Auf dem Wjatka-Boden wurden die Wehrmachtsoldaten behandelt und umerzogen
Aus den Büchern und Filmen kennen wir die Lage sowjetischer Kriegsgefangener in faschistischen Lagern. Die Hitlerschen Direktiven verordneten alle Kriegsgefangenen zu vernichten, die für den Nazismus gefährlich sein konnten - Kommissare, Russen, Intellektuellen, Juden usw. Auf keine Weise zu vergleichen mit diesen verbrecherischen Befehlen ist die "Verfügung über Kriegsgefangene", angenommen vom Rat der Volkskommissare der UdSSR am 1.Juli 1941. Dementsprechend war verboten, Kriegsgefangene zu beleidigen, sich ihnen gegenüber zu benehmen; es wurde verordnet, sie mit Kleidung, Nahrungsmittel zu versorgen; in der medizinischen Betreuung wurden sie den Militärpersonen der Roten Armee gleichgesetzt.
In örtlichen Archiven sind Zeugnisse über die Unterbringung auf dem Territorium der Region in den Kriegsjahren von acht Sonderspitälern für Kriegsgefangene erhalten geblieben: in den Rayons Belaja Choluniza, Werchnekamsk, Werchoschishemje, Wjatskije Poljany, Oritschi, Chalturin und Faljonki.

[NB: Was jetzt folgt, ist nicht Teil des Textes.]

-- ==== Sys2Proof/Certificates/Slice0/Obligations.lean ====
section
/-! DEFINITION. The statements for the provers, in the order of OBLIGATIONS.json. Each names the rules it formalises. -/

open Sys2Proof Sys2Proof.Machine

/-! ### The step, the console line, the request buffers -/

/-- A step takes the command at the front of the queue and is exec of it on the state with the queue's rest; on an empty
queue the part idles (notes/assumptions/2.md). -/
def Obligations.StepTakesTheFrontCommand : Prop :=
  (∀ (c : Instr) (cs : List Instr) (s : State), step { s with pending := c :: cs } = exec c { s with pending := cs }) ∧
  (∀ s : State, s.pending = [] → step s = .next s)

/-- Every command completes in every state, and no command takes from or adds to the queue of commands. This is the model's
choice: that a command without its occasion still answers a next state is notes/assumptions/3.md and 4.md, that POWER_ON keeps
the queue notes/assumptions/28.md. -/
def Obligations.EveryCommandCompletes : Prop :=
  ∀ c s, ∃ u, exec c s = .next u ∧ u.pending = s.pending

/-- R183 whole: a line command or a read whose number is out of range is answered FIELD_RANGE with index 0 before any state is
looked at; a line command for a line in UNDECLARED is answered WRONG_STATE; every read with a valid operand is answered OK
with its record as the state stands at the taking; none of these changes any block or queues a notice. -/
def Obligations.ReadsAndLineNumbers : Prop :=
  ∀ (s : State) (t : Time) (tag : Byte) (b : BufId),
    let now : State := { s with now := t }
    let quiet (u : State) : Prop := s.sameBlocks u ∧ ∀ n ∈ u.notices, n ∈ s.notices
    (∀ n r, (r = .start n ∨ r = .hold n ∨ r = .resume n ∨ r = .stop n ∨ r = .clearTrip n) → s.takesIn tag r = some b →
      (lineOf n = none → Answers s (r.row t tag) t b tag (.fieldRange 0) [] quiet) ∧
      (∀ l, lineOf n = some l → (s.line l).state = .undeclared → Answers s (r.row t tag) t b tag .wrongState [] quiet)) ∧
    (∀ n, s.takesIn tag (.readLine n) = some b →
      (lineOf n = none → Answers s (.readLine t tag n) t b tag (.fieldRange 0) [] quiet) ∧
      (∀ l, lineOf n = some l → Answers s (.readLine t tag n) t b tag .ok (now.lineRecord l) quiet)) ∧
    (∀ n, s.takesIn tag (.readTrip n) = some b →
      (lineOf n = none → Answers s (.readTrip t tag n) t b tag (.fieldRange 0) [] quiet) ∧
      (∀ l, lineOf n = some l → Answers s (.readTrip t tag n) t b tag .ok (now.tripRecord l) quiet)) ∧
    (∀ n, s.takesIn tag (.readTank n) = some b →
      (tankOf n = none → Answers s (.readTank t tag n) t b tag (.fieldRange 0) [] quiet) ∧
      (∀ k, tankOf n = some k → Answers s (.readTank t tag n) t b tag .ok (now.tankRecord k) quiet)) ∧
    (s.takesIn tag .readLink = some b → Answers s (.readLink t tag) t b tag .ok now.linkRecord quiet) ∧
    (s.takesIn tag .readHpu = some b → Answers s (.readHpu t tag) t b tag .ok now.hpuRecord quiet) ∧
    (s.takesIn tag .readEsd = some b → Answers s (.readEsd t tag) t b tag .ok now.esdRecord quiet)

/-- A request that is not taken at its row changes no block: it waits in the free buffer behind the frames before it, or, with
both buffers occupied, its tag stands in the overrun slot, which joins the end of the reply order or, occupied already, keeps its
place there; the arbiter may begin the oldest reply (R180, R182). That the row of a request that is not next stands for a new
frame is the model's choice (notes/assumptions/5.md). -/
def Obligations.RequestWaitsOrOverruns : Prop :=
  ∀ (s : State) (t : Time) (tag : Byte) (r : Request), s.takesIn tag r = none →
    Completes s (r.row t tag) t (fun u => s.sameBlocks u ∧
      match s.freeBuf with
      | some b => u.buf b = .waiting tag (.request r) ∧ u.waitOrder = s.waitOrder ++ [b] ∧ u.overrun = s.overrun ∧
          (∀ x, x ≠ b → u.buf x = s.buf x)
      | none => u.overrun = some tag ∧ u.waitOrder = s.waitOrder ∧ (∀ x, u.buf x = s.buf x) ∧
          let order := if s.overrun.isSome then s.replyOrder else s.replyOrder ++ [.overrun]
          u.replyOrder = order ∨ ∃ q x, order = q :: u.replyOrder ∧ u.tx = some (.reply q x))
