-- ==== Sys2Proof/Laws/Fixed.lean ====
section
/-! SUPPORT. Two more views that internal work leaves alone: the alarms (the ESD cause set and the valve list, changed only by
raising a cause and by ESD_RESET) and the fixtures (delivered litres and pulse total, known position and its source, changed
only by gate ends, samples, switches, simulated arrivals and the zeroing of an account). -/

set_option linter.unusedSimpArgs false
set_option linter.unusedVariables false
set_option linter.unusedTactic false
set_option linter.unreachableTactic false

namespace Sys2Proof.Machine

/-- The ESD cause set and the valve list. -/
abbrev State.alarms (s : State) : CauseSet × List LineId := (s.shut.causes, s.shut.valveList)

/-- Delivered litres, pulse total, known position and source of a line. -/
abbrev LineFixture := Nat × Nat × Nat × PositionSource

def State.fixture (s : State) (l : LineId) : LineFixture :=
  ((s.lines.get l).delivered, (s.flows.get l).pulseTotal, (s.valves.get l).position, (s.valves.get l).source)
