-- ==== Sys2Proof/Laws/Events.lean ====
section
/-! SUPPORT. What the events outside the console leave alone: the settled part of the state (the console port, the link, the
grades, the profiles, the readings of the tanks), which no event of a line, a valve, a meter or the loop changes, and the
offline part (the console port, the profiles, the inputs, the meters, the supply, the loop, the barge terms), which no event of
the ship link changes. -/

set_option linter.unusedSimpArgs false
set_option linter.unusedVariables false
set_option linter.unusedTactic false
set_option linter.unreachableTactic false

namespace Sys2Proof.Machine

/-- What no event of a line, a valve, a meter or the loop changes. -/
abbrev SettledView :=
  PortView × Link × Grades × (LineId → Option LineProfile) × (TankId → TankReading) × HpuProfile × Nat

def State.settled (s : State) : SettledView :=
  (s.portView, s.link, s.grades, fun l => (s.lines.get l).profile, fun k => (s.tanks.get k).reading, s.supply.profile,
   s.freeCtr)

/-- What no event of the ship link changes. -/
abbrev OfflineView :=
  PortView × (LineId → Option LineProfile) × (LineId → ValveInputs) × (LineId → MeterFigures) ×
    (HpuProfile × Nat × Bool × Band) × LoopState × (GradeId → Option BargeTerms)

def State.offline (s : State) : OfflineView :=
  (s.portView, fun l => (s.lines.get l).profile, fun l => (s.valves.get l).inputs, fun l => (s.flows.get l).meter,
   (s.supply.profile, s.supply.pressure, s.supply.fault, s.supply.band), s.shut.loop,
   fun g => (s.grades.get g).barge)

theorem settled_of_ground {s u : State} (h : u.ground = s.ground) : u.settled = s.settled := by
  have h1 := congrArg Ground.port h
  have h2 := congrArg Ground.link h
  have h3 := congrArg Ground.grades h
  have h4 := congrArg Ground.profiles h
  have h5 := congrArg Ground.readings h
  have h6 := congrArg (fun g : Ground => g.supply.1) h
  have h7 := congrArg Ground.freeCtr h
  simp only [State.ground] at h1 h2 h3 h4 h5 h6 h7
  simp only [State.settled]
  rw [h1, h2, h3, h4, h5, h6, h7]

theorem offline_of_ground {s u : State} (h : u.ground = s.ground) : u.offline = s.offline := by
  have h1 := congrArg Ground.port h
  have h2 := congrArg Ground.grades h
  have h3 := congrArg Ground.profiles h
  have h4 := congrArg Ground.inputs h
  have h5 := congrArg Ground.meters h
  have h6 := congrArg Ground.supply h
  have h7 := congrArg Ground.loop h
  simp only [State.ground] at h1 h2 h3 h4 h5 h6 h7
  simp only [State.offline]
  rw [h1, h2, h3, h4, h5, h6, h7]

Man bereitete sich auf die Ankunft ausländischer "Gäste" vor: Territorien von Spitälern wurden umzäunt mit Wänden von 2,5 m hoch und Stacheldraht oben, es wurden Wachtürme aufgestellt, Bewachungshäuser, zweirängige Pritschen wie in einem Waggon.
Unter dem "Spezkontingent" (Sonderbestand an Menschen - Übers.) gab es Intaliener, Deutsche, Ungarn,Rumänen, Österreicher, Tschechen, Polen, Juden, als auch Russen, die bei den Deutschen gedient hatten, und die "Wlassower". Hier waren auch ehemalige Rotarmisten. Die politischen Berichte erklärten, auf welche Weise sie zu "Fremden unter unseren" geworden waren: "Die absolute Mehrheit unter ihnen befand sich in den Kriegsgefangenenlagern zu jener Zeit, als die Rote Armee die feindliche Armee umrungen hatte, auf diese Weise wurden sowohl feindliche Soldaten, als auch ehemalige Rotarmisten gefangengenommen..." Sie standen auch unter Bewachung, hatten kein Recht auf den Briefwechsel mit der Verwandtschaft und durften nicht, mit Krankenschwestern und -pflegerinnen zu sprechen. Sogar das einfachste "Guten Tag" wurde nicht gestattet. (Erinnern Sie sich wohl an Andrej Sokolov aus der Erzählung von M-.Scholochov "Eines Menschen Schicksal"? Er, geflüchtet aus deutscher Gefangenschaft mit einem deutschen Auto in einer deutscher Uniform, wurde ernährt, im Bad gewaschen, er bekam einen Urlaub nach Hause. Ob man dem Klasssiker glauben darf?)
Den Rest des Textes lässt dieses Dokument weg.